------ Excerpted data

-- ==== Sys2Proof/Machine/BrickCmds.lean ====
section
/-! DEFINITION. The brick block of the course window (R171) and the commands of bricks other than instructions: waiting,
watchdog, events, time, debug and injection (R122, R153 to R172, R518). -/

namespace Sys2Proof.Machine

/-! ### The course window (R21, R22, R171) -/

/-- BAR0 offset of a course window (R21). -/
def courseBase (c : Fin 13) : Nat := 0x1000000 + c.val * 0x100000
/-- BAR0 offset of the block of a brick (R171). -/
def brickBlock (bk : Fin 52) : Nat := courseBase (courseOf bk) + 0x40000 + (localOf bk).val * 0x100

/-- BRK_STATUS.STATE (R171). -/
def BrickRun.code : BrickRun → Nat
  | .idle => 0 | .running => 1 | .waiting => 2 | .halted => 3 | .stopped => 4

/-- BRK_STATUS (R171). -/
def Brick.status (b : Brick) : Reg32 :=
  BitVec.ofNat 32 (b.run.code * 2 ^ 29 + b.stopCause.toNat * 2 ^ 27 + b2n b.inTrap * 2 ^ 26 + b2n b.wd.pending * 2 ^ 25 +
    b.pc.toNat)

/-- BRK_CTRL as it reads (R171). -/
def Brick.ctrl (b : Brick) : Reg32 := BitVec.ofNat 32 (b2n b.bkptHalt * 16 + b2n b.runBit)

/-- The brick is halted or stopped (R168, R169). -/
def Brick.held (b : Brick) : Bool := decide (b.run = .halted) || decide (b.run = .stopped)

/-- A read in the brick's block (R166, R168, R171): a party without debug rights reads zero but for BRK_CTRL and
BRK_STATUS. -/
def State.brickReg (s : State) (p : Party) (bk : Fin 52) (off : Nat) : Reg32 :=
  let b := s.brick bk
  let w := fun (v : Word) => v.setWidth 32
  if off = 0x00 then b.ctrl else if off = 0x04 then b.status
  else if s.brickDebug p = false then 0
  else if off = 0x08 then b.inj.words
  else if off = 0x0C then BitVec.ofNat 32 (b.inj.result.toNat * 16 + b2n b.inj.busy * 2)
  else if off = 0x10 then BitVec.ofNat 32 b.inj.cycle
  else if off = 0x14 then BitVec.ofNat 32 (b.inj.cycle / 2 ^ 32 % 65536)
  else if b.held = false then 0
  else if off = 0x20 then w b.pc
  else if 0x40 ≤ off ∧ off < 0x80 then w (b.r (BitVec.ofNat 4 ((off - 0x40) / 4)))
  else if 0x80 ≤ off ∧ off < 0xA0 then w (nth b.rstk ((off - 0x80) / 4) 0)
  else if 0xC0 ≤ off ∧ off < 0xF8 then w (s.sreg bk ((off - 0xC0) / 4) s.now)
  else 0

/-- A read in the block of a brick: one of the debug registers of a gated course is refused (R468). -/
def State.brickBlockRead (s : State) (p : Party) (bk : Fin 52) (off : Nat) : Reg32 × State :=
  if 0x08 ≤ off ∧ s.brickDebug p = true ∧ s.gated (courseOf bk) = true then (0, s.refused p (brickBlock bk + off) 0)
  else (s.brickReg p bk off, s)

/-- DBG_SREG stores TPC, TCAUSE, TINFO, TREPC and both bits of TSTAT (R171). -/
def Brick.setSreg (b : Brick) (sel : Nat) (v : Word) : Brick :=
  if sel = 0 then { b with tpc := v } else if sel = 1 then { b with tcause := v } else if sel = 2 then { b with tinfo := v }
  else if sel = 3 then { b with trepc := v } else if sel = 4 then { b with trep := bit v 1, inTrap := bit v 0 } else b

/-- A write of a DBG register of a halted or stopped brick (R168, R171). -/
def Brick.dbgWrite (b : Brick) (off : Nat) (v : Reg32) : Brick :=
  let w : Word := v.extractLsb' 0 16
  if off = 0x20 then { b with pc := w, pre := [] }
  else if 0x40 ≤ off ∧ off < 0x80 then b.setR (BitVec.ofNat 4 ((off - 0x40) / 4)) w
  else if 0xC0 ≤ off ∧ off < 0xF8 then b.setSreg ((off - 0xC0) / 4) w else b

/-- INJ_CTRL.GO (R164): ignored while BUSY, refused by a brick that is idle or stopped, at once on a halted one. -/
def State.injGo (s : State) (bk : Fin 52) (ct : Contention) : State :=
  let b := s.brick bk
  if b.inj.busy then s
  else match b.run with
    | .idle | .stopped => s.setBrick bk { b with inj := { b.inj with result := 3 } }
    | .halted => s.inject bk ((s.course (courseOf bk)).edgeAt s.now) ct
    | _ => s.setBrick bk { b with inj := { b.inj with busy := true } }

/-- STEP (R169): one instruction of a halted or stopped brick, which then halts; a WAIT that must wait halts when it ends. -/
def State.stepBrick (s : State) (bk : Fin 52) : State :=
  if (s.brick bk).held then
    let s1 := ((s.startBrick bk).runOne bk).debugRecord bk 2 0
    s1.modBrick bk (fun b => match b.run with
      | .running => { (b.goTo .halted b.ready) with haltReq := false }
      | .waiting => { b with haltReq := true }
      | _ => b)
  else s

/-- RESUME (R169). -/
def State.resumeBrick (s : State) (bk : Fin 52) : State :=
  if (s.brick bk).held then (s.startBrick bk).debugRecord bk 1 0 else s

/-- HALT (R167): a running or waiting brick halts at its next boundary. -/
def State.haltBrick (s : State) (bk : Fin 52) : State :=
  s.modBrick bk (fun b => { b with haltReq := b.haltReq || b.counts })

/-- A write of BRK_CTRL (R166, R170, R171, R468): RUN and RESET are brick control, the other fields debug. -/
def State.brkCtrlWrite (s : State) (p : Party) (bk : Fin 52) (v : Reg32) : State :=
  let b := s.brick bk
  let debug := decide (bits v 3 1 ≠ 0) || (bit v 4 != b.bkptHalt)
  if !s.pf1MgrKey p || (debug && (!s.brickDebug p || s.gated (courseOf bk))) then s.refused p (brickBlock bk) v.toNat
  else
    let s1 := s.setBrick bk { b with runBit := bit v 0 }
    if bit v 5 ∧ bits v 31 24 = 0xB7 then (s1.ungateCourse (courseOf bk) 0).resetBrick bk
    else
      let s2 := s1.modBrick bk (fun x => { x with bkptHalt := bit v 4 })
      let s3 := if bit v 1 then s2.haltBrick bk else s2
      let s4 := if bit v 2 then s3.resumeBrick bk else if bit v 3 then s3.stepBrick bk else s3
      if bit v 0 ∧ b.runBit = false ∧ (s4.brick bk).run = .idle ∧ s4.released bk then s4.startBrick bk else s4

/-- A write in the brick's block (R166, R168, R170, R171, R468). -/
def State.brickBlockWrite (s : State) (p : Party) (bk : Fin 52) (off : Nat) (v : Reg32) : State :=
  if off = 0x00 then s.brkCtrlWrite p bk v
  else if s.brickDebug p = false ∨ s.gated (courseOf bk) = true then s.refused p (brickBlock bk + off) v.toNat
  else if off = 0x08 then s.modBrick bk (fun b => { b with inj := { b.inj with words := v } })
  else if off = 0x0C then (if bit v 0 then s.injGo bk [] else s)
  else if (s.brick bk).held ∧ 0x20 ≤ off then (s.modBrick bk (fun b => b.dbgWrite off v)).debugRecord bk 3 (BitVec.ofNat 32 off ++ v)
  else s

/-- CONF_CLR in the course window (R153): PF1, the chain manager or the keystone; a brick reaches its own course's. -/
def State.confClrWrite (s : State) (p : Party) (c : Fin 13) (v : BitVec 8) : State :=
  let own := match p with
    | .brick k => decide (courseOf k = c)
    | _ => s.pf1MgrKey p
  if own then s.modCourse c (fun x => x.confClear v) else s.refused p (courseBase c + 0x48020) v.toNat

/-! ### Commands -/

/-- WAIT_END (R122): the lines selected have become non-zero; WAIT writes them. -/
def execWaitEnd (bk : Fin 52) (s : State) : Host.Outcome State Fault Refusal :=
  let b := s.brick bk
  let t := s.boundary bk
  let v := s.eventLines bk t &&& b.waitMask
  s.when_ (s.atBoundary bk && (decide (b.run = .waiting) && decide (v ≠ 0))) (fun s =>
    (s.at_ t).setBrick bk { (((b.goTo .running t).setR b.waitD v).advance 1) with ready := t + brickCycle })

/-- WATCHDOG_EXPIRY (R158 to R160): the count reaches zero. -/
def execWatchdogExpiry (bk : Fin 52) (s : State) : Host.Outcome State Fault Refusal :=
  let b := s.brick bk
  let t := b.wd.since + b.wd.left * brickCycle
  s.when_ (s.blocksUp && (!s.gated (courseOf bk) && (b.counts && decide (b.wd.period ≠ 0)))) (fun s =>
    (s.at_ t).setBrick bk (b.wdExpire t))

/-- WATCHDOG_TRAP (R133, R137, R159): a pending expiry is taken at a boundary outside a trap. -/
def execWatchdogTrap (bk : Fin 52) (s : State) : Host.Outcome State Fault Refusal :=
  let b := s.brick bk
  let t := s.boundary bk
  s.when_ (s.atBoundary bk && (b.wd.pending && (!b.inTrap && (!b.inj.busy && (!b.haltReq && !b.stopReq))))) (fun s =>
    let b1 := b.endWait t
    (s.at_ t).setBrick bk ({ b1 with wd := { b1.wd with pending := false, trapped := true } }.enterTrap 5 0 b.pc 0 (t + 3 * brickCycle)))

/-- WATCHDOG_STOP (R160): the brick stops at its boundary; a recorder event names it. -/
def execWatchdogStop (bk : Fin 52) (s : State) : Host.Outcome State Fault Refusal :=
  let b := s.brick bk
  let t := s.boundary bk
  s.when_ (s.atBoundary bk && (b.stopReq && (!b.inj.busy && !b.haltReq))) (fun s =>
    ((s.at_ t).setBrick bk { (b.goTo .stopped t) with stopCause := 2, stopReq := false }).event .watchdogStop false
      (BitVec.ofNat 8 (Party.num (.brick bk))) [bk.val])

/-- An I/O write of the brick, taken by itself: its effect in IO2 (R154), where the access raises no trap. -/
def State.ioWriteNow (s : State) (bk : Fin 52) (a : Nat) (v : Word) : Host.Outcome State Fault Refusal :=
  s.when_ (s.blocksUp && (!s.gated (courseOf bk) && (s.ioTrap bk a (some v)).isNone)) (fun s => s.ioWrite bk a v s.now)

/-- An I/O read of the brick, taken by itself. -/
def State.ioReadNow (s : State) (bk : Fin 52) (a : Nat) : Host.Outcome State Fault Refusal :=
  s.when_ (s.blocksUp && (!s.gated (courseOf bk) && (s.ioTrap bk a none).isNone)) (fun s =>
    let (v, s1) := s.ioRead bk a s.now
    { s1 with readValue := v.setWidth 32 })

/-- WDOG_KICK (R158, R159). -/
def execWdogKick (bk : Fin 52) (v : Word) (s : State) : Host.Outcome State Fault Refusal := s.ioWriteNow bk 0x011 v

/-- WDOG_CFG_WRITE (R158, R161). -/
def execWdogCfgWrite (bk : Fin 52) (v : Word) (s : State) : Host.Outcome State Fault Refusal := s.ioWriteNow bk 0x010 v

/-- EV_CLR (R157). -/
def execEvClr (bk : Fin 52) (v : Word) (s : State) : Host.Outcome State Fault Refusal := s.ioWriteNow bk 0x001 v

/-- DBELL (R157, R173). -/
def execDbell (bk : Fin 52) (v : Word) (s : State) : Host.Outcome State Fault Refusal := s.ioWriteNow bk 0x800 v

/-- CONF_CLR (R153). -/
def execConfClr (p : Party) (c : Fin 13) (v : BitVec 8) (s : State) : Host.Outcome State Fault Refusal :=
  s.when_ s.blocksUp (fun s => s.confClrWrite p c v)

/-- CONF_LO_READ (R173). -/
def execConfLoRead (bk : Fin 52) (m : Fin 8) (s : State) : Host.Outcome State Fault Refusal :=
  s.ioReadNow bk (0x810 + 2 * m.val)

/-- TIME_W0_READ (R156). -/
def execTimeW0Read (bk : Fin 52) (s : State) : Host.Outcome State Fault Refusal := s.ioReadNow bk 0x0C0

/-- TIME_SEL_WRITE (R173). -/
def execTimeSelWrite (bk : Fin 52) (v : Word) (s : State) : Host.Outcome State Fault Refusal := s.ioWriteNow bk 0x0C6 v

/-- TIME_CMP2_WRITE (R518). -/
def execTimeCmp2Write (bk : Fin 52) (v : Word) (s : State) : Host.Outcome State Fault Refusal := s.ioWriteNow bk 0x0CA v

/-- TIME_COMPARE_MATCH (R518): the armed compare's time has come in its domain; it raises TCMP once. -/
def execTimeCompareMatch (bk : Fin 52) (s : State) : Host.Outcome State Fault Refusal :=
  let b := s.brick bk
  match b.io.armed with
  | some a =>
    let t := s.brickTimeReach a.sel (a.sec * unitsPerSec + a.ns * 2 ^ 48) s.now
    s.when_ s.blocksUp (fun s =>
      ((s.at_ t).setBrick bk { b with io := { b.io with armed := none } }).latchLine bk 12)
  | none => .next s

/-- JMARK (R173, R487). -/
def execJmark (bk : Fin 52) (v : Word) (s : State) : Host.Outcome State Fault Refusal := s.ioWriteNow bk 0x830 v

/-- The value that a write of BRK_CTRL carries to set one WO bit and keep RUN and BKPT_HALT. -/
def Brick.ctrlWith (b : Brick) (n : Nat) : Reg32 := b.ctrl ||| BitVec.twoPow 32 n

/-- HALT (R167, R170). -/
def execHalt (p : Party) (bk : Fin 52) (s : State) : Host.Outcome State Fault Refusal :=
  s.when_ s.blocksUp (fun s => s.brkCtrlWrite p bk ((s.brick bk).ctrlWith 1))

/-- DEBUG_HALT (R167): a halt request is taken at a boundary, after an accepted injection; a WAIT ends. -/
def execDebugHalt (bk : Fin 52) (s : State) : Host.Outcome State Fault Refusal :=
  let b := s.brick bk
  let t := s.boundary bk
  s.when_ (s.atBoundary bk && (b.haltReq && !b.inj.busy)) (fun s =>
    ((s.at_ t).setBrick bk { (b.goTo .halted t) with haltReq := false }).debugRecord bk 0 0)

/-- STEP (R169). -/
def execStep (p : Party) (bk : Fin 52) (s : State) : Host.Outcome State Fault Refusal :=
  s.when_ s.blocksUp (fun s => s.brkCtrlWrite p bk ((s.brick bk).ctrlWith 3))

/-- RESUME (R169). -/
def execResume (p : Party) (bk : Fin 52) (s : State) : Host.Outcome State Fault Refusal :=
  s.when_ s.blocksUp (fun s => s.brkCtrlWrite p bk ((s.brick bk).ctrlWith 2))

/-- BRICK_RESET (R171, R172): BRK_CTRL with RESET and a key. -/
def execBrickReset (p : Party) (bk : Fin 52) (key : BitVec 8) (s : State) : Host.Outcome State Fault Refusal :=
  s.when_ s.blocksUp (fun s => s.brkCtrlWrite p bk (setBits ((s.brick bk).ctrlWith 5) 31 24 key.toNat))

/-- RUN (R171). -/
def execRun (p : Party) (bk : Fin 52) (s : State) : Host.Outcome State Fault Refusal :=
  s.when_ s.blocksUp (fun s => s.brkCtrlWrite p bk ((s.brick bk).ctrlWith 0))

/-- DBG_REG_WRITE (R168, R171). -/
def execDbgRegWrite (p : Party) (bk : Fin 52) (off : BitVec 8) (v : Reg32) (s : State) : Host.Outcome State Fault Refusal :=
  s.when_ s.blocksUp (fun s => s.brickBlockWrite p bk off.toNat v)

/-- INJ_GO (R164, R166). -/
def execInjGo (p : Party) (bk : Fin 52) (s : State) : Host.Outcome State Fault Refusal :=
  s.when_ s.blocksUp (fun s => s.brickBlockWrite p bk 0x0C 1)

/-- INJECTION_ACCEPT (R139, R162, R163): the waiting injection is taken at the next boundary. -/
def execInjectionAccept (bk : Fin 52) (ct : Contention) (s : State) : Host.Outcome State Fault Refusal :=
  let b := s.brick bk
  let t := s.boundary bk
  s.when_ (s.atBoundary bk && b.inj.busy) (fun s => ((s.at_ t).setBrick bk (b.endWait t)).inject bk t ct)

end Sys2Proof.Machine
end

------------
------ Excerpted data

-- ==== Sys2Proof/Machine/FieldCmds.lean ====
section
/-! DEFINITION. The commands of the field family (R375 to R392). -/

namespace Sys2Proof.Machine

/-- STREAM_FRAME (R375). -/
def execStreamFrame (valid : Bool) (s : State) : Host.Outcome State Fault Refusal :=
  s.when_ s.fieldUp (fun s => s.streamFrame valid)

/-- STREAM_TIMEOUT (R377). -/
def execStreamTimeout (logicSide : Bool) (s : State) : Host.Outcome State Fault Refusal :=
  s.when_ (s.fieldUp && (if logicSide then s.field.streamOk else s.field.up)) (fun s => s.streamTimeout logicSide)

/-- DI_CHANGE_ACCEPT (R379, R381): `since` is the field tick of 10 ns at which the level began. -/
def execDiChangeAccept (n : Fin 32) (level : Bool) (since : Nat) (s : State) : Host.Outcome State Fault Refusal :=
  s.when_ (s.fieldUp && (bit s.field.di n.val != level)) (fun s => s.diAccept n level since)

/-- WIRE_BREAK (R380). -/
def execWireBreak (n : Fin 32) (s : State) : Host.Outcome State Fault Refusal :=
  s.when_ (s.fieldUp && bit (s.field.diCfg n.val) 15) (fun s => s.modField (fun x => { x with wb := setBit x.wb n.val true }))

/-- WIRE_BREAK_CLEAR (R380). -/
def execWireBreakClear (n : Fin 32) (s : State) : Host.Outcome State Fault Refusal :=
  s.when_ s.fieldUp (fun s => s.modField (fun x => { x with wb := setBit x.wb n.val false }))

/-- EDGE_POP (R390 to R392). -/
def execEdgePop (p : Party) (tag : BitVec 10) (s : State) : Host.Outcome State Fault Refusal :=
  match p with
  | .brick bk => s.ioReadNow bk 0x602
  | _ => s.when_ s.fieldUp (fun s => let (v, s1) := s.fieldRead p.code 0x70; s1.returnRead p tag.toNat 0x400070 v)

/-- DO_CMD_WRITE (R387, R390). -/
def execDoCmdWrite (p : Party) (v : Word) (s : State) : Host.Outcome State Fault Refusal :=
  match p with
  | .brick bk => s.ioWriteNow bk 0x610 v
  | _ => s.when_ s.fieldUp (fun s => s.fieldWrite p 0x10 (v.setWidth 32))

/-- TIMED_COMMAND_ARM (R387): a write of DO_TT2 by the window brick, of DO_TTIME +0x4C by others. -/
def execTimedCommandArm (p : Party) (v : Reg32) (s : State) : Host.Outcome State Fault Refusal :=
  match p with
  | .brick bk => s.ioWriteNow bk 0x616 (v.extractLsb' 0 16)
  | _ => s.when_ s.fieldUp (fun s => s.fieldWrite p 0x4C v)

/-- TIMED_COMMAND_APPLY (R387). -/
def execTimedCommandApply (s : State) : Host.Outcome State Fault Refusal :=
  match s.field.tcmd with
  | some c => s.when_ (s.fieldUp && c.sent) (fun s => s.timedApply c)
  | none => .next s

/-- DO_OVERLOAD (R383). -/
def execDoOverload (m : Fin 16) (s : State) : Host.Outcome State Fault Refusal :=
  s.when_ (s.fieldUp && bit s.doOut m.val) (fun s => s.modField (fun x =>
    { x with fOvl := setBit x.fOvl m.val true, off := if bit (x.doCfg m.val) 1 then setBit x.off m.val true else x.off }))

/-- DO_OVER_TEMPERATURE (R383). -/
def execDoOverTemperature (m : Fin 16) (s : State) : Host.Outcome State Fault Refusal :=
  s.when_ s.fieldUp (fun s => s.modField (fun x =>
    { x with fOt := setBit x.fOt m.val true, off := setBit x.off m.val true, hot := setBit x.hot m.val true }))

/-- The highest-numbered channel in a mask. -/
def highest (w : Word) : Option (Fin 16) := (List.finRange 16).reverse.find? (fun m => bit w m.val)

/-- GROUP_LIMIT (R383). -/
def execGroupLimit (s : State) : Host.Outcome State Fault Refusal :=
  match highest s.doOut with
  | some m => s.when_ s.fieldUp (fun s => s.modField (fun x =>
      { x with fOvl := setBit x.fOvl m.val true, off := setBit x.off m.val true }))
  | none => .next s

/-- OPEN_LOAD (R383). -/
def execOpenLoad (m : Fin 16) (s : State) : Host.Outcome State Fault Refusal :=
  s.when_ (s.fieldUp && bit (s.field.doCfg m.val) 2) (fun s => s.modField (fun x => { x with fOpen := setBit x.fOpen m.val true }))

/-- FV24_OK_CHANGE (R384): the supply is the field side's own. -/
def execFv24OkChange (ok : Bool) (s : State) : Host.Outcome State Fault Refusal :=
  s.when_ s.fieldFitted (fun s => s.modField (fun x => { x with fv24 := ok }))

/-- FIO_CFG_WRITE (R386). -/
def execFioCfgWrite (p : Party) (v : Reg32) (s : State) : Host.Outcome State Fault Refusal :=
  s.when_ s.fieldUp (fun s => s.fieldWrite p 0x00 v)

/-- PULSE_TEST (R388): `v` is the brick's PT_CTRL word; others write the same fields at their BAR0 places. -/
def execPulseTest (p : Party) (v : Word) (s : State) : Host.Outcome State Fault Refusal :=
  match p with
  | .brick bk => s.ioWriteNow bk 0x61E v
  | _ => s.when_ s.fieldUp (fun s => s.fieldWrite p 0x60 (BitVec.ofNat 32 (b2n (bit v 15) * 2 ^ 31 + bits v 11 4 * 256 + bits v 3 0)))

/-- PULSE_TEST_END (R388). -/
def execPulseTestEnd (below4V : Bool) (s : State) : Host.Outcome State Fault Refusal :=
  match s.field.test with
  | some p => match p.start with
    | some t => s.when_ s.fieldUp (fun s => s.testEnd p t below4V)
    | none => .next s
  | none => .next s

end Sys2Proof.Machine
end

------------
------ Excerpted data

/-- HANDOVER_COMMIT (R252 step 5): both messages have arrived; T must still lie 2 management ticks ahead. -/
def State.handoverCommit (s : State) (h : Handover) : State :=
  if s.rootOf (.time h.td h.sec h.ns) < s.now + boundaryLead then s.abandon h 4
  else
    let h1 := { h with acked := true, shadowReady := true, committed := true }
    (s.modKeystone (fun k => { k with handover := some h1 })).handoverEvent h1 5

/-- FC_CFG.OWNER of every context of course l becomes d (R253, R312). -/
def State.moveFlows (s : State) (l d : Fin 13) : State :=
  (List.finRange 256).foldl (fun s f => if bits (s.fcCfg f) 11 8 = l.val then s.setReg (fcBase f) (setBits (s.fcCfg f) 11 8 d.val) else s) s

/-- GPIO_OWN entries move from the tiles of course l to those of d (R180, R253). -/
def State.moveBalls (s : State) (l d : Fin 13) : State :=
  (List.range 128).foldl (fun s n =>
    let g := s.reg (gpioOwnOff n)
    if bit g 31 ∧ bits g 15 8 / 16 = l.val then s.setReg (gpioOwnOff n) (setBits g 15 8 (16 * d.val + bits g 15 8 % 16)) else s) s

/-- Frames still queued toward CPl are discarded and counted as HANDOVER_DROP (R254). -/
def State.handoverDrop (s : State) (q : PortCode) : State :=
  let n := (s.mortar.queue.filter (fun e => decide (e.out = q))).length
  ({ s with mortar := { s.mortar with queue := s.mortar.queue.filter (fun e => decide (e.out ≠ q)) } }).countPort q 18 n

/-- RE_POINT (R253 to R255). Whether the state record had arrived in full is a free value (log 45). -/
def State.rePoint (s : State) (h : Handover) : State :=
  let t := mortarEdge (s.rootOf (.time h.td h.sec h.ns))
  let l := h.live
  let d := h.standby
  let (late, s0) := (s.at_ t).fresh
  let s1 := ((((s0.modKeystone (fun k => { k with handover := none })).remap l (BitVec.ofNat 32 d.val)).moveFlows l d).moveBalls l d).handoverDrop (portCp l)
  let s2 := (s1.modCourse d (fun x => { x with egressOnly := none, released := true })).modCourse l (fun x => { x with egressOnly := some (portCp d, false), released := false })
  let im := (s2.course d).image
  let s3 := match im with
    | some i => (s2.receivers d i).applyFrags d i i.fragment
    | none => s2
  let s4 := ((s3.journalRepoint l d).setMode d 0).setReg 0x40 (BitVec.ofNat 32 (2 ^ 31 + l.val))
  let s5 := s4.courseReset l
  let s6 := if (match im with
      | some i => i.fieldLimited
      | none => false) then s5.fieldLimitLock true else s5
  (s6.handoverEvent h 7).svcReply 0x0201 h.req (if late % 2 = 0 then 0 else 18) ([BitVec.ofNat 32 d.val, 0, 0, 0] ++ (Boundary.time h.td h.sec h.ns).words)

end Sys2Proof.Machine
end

------------

Your task: Retype only the lines above between the line with "names it. -/" and the line with "(BitVec.ofNat 8 (Party.num", counting those two lines as well, and keep every character as it is.

Response to this exercise:
/-- WATCHDOG_STOP (R160): the brick stops at its boundary; a recorder event names it. -/
def execWatchdogStop (bk : Fin 52) (s : State) : Host.Outcome State Fault Refusal :=
  let b := s.brick bk
  let t := s.boundary bk
  s.when_ (s.atBoundary bk && (b.stopReq && (!b.inj.busy && !b.haltReq))) (fun s =>
    ((s.at_ t).setBrick bk { (b.goTo .stopped t) with stopCause := 2, stopReq := false }).event .watchdogStop false
      (BitVec.ofNat 8 (Party.num (.brick bk))) [bk.val])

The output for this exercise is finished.